Trading on journalists’ understandable desperation to interview him — after four years between elections in which he has barely submitted to rigorous questioning by mainstream local reporters — Netanyahu has been discrediting Hebrew media in the very act of nakedly using it to advance his re-election chances. In the same Army Radio interview — his second of the day with that station — he claimed that Israel’s journalists are part of the plot to ensure his defeat on Tuesday. Reporters have gotten wise to his various tactics for trying to get out the vote, he asserted, and therefore the media this time had hatched a plot — “a bluff” to “anesthetize” the public — to assert that the election was a done deal, that his re-election was secure, and thus defang his last-minute pleadings.

Don’t fall for it, he urged listeners.

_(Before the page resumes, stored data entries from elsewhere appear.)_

/-! ### Replacing a job -/

@[simp] theorem State.setJob_tick (s : State) (n : Nat) (j : Job) : (s.setJob n j).tick = s.tick := rfl
@[simp] theorem State.setJob_free (s : State) (n : Nat) (j : Job) : (s.setJob n j).free = s.free := rfl
@[simp] theorem State.setJob_ueAt (s : State) (n : Nat) (j : Job) : (s.setJob n j).ueAt = s.ueAt := rfl
@[simp] theorem State.setJob_agenda (s : State) (n : Nat) (j : Job) : (s.setJob n j).agenda = s.agenda := rfl
@[simp] theorem State.setJob_cursor (s : State) (n : Nat) (j : Job) : (s.setJob n j).cursor = s.cursor := rfl
@[simp] theorem State.setJob_mem (s : State) (n : Nat) (j : Job) : (s.setJob n j).mem = s.mem := rfl
@[simp] theorem State.setJob_memBad (s : State) (n : Nat) (j : Job) : (s.setJob n j).memBad = s.memBad := rfl
@[simp] theorem State.setJob_jobs (s : State) (n : Nat) (j : Job) : (s.setJob n j).jobs = s.jobs.set n j := rfl
@[simp] theorem State.setJob_cores (s : State) (n : Nat) (j : Job) : (s.setJob n j).cores = s.cores := rfl
@[simp] theorem State.setJob_stops (s : State) (n : Nat) (j : Job) : (s.setJob n j).stops = s.stops := rfl
@[simp] theorem State.setJob_parts (s : State) (n : Nat) (j : Job) : (s.setJob n j).parts = s.parts := rfl
@[simp] theorem State.setJob_replicas (s : State) (n : Nat) (j : Job) : (s.setJob n j).replicas = s.replicas := rfl
@[simp] theorem State.setJob_hostLines (s : State) (n : Nat) (j : Job) : (s.setJob n j).hostLines = s.hostLines := rfl
@[simp] theorem State.setJob_cxl (s : State) (n : Nat) (j : Job) : (s.setJob n j).cxl = s.cxl := rfl
@[simp] theorem State.setJob_replies (s : State) (n : Nat) (j : Job) : (s.setJob n j).replies = s.replies := rfl
@[simp] theorem State.setJob_msix (s : State) (n : Nat) (j : Job) : (s.setJob n j).msix = s.msix := rfl
@[simp] theorem State.setJob_masked (s : State) (n : Nat) (j : Job) : (s.setJob n j).masked = s.masked := rfl
@[simp] theorem State.setJob_held (s : State) (n : Nat) (j : Job) : (s.setJob n j).held = s.held := rfl
@[simp] theorem State.setJob_linkUp (s : State) (n : Nat) (j : Job) : (s.setJob n j).linkUp = s.linkUp := rfl
@[simp] theorem State.setJob_dbase (s : State) (n : Nat) (j : Job) : (s.setJob n j).dbase = s.dbase := rfl
@[simp] theorem State.setJob_snoop (s : State) (n : Nat) (j : Job) : (s.setJob n j).snoop = s.snoop := rfl
@[simp] theorem State.setJob_sems (s : State) (n : Nat) (j : Job) : (s.setJob n j).sems = s.sems := rfl
@[simp] theorem State.setJob_leases (s : State) (n : Nat) (j : Job) : (s.setJob n j).leases = s.leases := rfl
@[simp] theorem State.setJob_irqsrc (s : State) (n : Nat) (j : Job) : (s.setJob n j).irqsrc = s.irqsrc := rfl
@[simp] theorem State.setJob_peerBase (s : State) (n : Nat) (j : Job) : (s.setJob n j).peerBase = s.peerBase := rfl
@[simp] theorem State.setJob_peerLim (s : State) (n : Nat) (j : Job) : (s.setJob n j).peerLim = s.peerLim := rfl
@[simp] theorem State.setJob_errBase (s : State) (n : Nat) (j : Job) : (s.setJob n j).errBase = s.errBase := rfl
@[simp] theorem State.setJob_errHead (s : State) (n : Nat) (j : Job) : (s.setJob n j).errHead = s.errHead := rfl
@[simp] theorem State.setJob_errTail (s : State) (n : Nat) (j : Job) : (s.setJob n j).errTail = s.errTail := rfl
@[simp] theorem State.setJob_errLost (s : State) (n : Nat) (j : Job) : (s.setJob n j).errLost = s.errLost := rfl
@[simp] theorem State.setJob_corrected (s : State) (n : Nat) (j : Job) : (s.setJob n j).corrected = s.corrected := rfl
@[simp] theorem State.setJob_badLines (s : State) (n : Nat) (j : Job) : (s.setJob n j).badLines = s.badLines := rfl
@[simp] theorem State.setJob_retries (s : State) (n : Nat) (j : Job) : (s.setJob n j).retries = s.retries := rfl
@[simp] theorem State.setJob_fwbuf (s : State) (n : Nat) (j : Job) : (s.setJob n j).fwbuf = s.fwbuf := rfl
@[simp] theorem State.setJob_fwstat (s : State) (n : Nat) (j : Job) : (s.setJob n j).fwstat = s.fwstat := rfl
@[simp] theorem State.setJob_fwbusy (s : State) (n : Nat) (j : Job) : (s.setJob n j).fwbusy = s.fwbusy := rfl
@[simp] theorem State.setJob_bootstat (s : State) (n : Nat) (j : Job) : (s.setJob n j).bootstat = s.bootstat := rfl
@[simp] theorem State.setJob_modpwr (s : State) (n : Nat) (j : Job) : (s.setJob n j).modpwr = s.modpwr := rfl
@[simp] theorem State.setJob_therm (s : State) (n : Nat) (j : Job) : (s.setJob n j).therm = s.therm := rfl
@[simp] theorem State.setJob_sensors (s : State) (n : Nat) (j : Job) : (s.setJob n j).sensors = s.sensors := rfl
@[simp] theorem State.setJob_powered (s : State) (n : Nat) (j : Job) : (s.setJob n j).powered = s.powered := rfl
@[simp] theorem State.setJob_bringUp (s : State) (n : Nat) (j : Job) : (s.setJob n j).bringUp = s.bringUp := rfl
@[simp] theorem State.setJob_badSpares (s : State) (n : Nat) (j : Job) : (s.setJob n j).badSpares = s.badSpares := rfl
@[simp] theorem State.setJob_capblock (s : State) (n : Nat) (j : Job) : (s.setJob n j).capblock = s.capblock := rfl
@[simp] theorem State.setJob_seed (s : State) (n : Nat) (j : Job) : (s.setJob n j).seed = s.seed := rfl
@[simp] theorem State.setJob_cert (s : State) (n : Nat) (j : Job) : (s.setJob n j).cert = s.cert := rfl
@[simp] theorem State.setJob_crust (s : State) (n : Nat) (j : Job) : (s.setJob n j).crust = s.crust := rfl
@[simp] theorem State.setJob_crumbs (s : State) (n : Nat) (j : Job) : (s.setJob n j).crumbs = s.crumbs := rfl
@[simp] theorem State.setJob_flash (s : State) (n : Nat) (j : Job) : (s.setJob n j).flash = s.flash := rfl
@[simp] theorem State.setJob_ringDown (s : State) (n : Nat) (j : Job) : (s.setJob n j).ringDown = s.ringDown := rfl
@[simp] theorem State.setJob_nextSpare (s : State) (n : Nat) (j : Job) : (s.setJob n j).nextSpare = s.nextSpare := rfl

Go out to vote, he pleaded — “Take your families and children with you” — or the appeasers of the left would come to power. What he was asking was “for the benefit of the Jewish state,” he declared, detailing the sacrifices he and his family have made over the years for the cause — “doing everything, everything, to ensure the future of the people of Israel in its land” — including citing the death of his IDF commander brother Yoni, in the heroic IDF rescue operation at Entebbe in 1976.

“Vote Mahal,” he implored, time after time after time.

Naftali Bennett. (Tomer Neuberg/Flash90)

Overt election propaganda is supposed to be banned in the final days of the campaign. Netanyahu will presumably be required to pay a fine at some post-election stage. He is emphatically not the only prominent politician who has been propagandizing; he has certainly been doing it more than any other, and been widely indulged.

Targeting the voters of the rightist parties with which you will likely be negotiating a coalition in a matter of days would also generally be considered unacceptable, and Bennett and others on the non-Likud right have been fuming. “We don’t quite understand the rationale behind Netanyahu’s attack on the New Right, of all parties,” lamented Bennett on Monday.

Shas party leader Aryeh Deri attends a campaign event in Jerusalem on April 2, 2019. (Noam Revkin Fenton/ Flash90 )

The Shas ultra-Orthodox leader Arye Deri — who has repeatedly pledged his party’s coalition support for “Netanyahu and only Netanyahu” — on Sunday called the prime minister an ingrate, and, on Monday, said he feared his “life’s work” was falling apart before his eyes. “Why is he doing this?” asked Deri. “We were the first to say, ‘Netanyahu, Netanyahu.'”

Neither Bennett’s New Right party nor Shas have been faring too well in the polls, and Netanyahu’s “only Likud” blitz could badly impact them, as well as hurt the troubled center-right Kulanu and the hawkish Yisrael Beytenu parties, possibly even pushing one or more of them beneath the 3.25% threshold for Knesset representation.

Netanyahu claimed in many of his innumerable interviews on Monday that none of the rightist parties would disappear. But then he would say that, wouldn’t he. He can always apologize afterwards, once the votes have all been cast.